Transcribe, word for word and without additions, each line below from the one containing "let b := fun i => (bs.getD i 0#8).toNat" through the one containing "let base := w * h", both ends included.
□ □ □ □ □
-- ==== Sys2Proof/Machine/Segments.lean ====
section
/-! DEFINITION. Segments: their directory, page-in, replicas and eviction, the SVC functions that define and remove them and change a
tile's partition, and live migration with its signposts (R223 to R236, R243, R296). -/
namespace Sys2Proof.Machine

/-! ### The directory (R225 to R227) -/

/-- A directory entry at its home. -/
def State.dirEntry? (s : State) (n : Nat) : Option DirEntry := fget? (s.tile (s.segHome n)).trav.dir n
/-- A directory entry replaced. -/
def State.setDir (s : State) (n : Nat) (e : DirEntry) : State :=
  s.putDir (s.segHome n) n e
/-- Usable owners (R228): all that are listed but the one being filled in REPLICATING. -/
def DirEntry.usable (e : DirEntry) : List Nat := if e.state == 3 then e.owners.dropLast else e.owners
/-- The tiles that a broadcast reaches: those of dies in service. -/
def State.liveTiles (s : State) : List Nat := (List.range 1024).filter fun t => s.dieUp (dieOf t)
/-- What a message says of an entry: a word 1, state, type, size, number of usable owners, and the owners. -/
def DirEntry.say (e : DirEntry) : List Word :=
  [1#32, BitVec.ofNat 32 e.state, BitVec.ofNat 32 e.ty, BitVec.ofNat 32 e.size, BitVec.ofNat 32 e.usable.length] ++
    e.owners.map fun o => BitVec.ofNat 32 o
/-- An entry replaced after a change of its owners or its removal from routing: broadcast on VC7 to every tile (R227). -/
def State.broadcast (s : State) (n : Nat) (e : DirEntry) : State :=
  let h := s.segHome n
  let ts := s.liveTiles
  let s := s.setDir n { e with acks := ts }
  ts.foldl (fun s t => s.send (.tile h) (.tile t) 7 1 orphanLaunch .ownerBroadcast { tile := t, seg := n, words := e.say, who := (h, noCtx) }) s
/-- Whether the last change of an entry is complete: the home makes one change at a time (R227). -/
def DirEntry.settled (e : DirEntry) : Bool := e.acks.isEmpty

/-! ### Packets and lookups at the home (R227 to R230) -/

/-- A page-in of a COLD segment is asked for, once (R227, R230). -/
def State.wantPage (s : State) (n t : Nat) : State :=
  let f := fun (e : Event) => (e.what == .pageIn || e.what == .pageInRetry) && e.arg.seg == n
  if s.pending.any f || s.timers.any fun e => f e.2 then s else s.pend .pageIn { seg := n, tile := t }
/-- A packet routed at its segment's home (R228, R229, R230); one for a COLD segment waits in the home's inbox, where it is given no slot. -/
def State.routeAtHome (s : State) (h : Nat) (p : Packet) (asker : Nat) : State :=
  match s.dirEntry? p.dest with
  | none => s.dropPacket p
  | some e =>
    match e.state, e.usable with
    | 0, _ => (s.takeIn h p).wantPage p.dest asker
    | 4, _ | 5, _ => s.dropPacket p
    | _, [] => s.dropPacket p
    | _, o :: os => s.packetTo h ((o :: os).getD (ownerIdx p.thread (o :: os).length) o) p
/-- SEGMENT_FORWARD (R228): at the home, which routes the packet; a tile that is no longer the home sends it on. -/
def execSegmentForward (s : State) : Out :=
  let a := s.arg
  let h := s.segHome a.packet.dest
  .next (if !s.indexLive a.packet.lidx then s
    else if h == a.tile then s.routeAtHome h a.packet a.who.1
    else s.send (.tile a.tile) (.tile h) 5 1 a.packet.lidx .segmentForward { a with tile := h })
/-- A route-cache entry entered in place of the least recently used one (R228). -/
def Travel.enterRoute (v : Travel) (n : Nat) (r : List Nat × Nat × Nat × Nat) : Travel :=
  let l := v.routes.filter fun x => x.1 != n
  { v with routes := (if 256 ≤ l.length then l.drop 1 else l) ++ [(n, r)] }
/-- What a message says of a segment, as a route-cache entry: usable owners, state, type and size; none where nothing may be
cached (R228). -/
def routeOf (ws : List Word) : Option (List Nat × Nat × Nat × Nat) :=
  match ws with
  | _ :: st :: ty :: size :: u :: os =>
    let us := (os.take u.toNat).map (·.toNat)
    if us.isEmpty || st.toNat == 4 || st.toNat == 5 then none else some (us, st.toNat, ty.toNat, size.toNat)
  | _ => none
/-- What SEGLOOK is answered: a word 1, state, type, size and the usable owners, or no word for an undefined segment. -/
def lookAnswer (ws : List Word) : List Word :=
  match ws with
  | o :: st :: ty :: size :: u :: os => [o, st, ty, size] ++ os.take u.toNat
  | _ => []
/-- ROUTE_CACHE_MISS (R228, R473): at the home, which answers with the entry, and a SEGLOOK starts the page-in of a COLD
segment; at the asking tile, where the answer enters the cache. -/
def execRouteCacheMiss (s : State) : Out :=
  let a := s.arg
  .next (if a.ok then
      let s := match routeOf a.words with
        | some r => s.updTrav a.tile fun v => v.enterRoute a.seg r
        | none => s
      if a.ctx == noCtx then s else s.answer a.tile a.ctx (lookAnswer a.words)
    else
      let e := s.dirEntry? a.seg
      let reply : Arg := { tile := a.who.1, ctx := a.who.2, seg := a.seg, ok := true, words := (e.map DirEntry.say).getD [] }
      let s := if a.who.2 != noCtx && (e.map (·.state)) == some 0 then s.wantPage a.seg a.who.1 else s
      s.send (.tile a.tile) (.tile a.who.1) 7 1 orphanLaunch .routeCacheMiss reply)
□ □ □ □ □
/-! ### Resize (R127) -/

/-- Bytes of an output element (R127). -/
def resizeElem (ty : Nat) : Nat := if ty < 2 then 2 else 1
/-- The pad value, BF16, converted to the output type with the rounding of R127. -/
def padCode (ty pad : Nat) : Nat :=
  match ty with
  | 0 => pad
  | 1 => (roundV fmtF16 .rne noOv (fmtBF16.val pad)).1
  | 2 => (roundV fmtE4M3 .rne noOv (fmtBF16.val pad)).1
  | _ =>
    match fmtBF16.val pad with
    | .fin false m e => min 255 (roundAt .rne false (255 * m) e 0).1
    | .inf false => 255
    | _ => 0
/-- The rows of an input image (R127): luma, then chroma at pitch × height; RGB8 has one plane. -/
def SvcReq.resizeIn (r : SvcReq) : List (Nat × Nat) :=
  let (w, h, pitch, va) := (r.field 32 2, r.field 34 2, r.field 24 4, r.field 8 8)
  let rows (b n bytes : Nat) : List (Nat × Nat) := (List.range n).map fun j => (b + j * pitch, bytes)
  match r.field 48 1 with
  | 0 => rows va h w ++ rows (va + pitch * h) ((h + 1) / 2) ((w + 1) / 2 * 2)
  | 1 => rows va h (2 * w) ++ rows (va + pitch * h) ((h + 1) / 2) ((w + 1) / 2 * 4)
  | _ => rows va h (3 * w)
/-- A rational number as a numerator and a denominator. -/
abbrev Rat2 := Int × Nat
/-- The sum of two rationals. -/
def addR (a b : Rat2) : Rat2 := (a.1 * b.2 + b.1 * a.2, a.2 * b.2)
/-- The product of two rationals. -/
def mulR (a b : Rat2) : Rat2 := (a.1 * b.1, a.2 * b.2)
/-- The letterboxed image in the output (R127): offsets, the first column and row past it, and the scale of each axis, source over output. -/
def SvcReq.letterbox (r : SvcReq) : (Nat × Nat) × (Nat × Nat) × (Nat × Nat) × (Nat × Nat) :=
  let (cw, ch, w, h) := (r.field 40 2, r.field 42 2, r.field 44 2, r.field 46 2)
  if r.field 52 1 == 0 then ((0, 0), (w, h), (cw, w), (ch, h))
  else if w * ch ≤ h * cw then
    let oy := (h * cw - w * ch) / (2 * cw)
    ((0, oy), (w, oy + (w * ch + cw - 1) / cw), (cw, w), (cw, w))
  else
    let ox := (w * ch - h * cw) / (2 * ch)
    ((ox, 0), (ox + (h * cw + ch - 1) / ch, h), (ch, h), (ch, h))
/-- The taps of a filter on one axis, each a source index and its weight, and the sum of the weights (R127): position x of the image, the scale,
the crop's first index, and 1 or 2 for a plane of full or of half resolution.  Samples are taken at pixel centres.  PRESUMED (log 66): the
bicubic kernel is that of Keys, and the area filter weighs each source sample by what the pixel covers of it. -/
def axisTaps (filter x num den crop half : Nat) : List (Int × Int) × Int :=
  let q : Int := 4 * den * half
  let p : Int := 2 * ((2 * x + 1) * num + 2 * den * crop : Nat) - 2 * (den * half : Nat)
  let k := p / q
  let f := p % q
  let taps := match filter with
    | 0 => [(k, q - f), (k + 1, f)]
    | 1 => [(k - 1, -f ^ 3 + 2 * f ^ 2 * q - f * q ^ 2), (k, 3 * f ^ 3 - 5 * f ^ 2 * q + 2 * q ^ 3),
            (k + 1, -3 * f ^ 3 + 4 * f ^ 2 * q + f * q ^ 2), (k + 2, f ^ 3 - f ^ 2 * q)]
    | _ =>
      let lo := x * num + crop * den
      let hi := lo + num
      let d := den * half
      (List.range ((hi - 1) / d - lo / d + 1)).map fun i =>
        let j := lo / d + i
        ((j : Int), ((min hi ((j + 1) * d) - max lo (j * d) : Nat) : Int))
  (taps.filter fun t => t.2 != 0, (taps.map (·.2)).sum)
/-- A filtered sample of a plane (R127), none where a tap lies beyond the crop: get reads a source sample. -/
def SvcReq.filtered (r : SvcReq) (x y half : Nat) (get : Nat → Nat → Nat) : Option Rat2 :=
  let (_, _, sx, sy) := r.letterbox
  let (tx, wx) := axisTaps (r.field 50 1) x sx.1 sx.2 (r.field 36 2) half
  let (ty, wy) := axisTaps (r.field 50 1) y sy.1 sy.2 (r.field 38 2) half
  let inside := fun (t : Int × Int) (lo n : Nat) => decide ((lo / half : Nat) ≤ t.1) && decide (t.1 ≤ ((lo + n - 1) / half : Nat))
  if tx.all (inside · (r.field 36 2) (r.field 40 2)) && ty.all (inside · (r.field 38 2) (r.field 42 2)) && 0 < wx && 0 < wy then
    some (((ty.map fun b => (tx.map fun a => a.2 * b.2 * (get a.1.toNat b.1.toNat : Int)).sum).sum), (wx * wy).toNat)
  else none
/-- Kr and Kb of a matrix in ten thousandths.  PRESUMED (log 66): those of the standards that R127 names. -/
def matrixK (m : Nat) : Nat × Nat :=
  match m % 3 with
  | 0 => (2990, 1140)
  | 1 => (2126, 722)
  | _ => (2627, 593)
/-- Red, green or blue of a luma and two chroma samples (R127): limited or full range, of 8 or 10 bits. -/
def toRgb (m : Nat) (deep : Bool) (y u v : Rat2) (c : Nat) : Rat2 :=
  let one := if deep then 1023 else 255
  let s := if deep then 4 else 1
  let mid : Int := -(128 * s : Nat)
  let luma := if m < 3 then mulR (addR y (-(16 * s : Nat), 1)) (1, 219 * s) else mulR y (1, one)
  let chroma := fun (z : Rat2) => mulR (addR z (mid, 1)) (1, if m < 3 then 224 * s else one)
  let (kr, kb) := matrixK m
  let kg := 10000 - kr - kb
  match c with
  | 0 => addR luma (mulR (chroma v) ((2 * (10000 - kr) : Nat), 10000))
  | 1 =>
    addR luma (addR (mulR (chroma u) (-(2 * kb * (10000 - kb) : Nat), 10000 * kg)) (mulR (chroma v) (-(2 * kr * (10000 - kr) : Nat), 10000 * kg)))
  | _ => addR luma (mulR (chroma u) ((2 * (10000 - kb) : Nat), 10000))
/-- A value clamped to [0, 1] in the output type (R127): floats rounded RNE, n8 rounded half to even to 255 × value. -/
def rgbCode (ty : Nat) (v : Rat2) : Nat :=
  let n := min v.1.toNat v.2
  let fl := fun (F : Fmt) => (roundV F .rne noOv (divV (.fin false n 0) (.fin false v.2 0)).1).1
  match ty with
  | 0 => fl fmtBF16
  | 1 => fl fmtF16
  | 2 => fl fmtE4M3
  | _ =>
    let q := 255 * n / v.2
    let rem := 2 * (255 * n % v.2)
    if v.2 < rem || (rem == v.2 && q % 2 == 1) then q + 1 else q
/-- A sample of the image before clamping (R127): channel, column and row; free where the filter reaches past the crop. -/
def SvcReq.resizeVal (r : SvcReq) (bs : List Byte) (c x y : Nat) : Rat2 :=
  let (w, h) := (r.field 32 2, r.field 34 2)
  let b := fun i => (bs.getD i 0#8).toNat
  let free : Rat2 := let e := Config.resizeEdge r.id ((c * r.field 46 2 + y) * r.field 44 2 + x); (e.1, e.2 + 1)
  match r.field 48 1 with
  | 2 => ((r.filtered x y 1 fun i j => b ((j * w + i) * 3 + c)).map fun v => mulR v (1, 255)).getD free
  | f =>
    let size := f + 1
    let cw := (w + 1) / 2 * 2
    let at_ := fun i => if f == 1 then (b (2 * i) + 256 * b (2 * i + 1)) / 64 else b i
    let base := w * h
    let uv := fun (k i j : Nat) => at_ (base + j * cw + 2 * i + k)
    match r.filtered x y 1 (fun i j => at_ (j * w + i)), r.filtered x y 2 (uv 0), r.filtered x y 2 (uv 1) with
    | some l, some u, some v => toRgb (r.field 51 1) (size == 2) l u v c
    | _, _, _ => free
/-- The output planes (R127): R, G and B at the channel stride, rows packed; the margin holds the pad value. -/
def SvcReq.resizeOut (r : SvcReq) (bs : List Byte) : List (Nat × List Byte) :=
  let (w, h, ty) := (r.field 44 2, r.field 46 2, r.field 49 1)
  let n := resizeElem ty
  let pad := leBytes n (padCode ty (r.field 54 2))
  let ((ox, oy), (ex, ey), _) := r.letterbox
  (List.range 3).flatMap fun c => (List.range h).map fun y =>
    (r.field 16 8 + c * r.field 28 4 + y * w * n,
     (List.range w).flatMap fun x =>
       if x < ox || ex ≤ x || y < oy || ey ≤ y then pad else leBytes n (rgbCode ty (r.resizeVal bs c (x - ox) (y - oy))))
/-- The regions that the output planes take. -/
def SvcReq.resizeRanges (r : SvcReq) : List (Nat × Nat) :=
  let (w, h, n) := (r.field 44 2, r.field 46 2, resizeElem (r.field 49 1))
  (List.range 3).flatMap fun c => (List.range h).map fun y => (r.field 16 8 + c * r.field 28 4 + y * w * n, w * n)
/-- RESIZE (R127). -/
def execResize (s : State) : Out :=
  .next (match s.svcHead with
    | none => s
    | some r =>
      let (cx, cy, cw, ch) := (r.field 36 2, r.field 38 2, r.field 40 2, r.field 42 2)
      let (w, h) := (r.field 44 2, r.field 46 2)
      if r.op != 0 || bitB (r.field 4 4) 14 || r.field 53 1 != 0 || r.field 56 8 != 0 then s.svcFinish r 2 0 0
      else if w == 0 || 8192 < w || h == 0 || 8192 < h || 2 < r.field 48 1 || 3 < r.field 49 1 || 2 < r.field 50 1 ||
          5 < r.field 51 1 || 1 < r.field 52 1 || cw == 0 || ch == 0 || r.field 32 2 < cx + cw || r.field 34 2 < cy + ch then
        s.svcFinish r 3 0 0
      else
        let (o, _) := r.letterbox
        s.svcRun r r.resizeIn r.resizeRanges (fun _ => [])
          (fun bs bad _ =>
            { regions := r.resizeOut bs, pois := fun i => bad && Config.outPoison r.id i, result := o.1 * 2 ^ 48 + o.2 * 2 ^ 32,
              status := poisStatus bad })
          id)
□ □ □ □ □
◆ **Answer to this problem**:
  let b := fun i => (bs.getD i 0#8).toNat
  let free : Rat2 := let e := Config.resizeEdge r.id ((c * r.field 46 2 + y) * r.field 44 2 + x); (e.1, e.2 + 1)
  match r.field 48 1 with
  | 2 => ((r.filtered x y 1 fun i j => b ((j * w + i) * 3 + c)).map fun v => mulR v (1, 255)).getD free
  | f =>
    let size := f + 1
    let cw := (w + 1) / 2 * 2
    let at_ := fun i => if f == 1 then (b (2 * i) + 256 * b (2 * i + 1)) / 64 else b i
    let base := w * h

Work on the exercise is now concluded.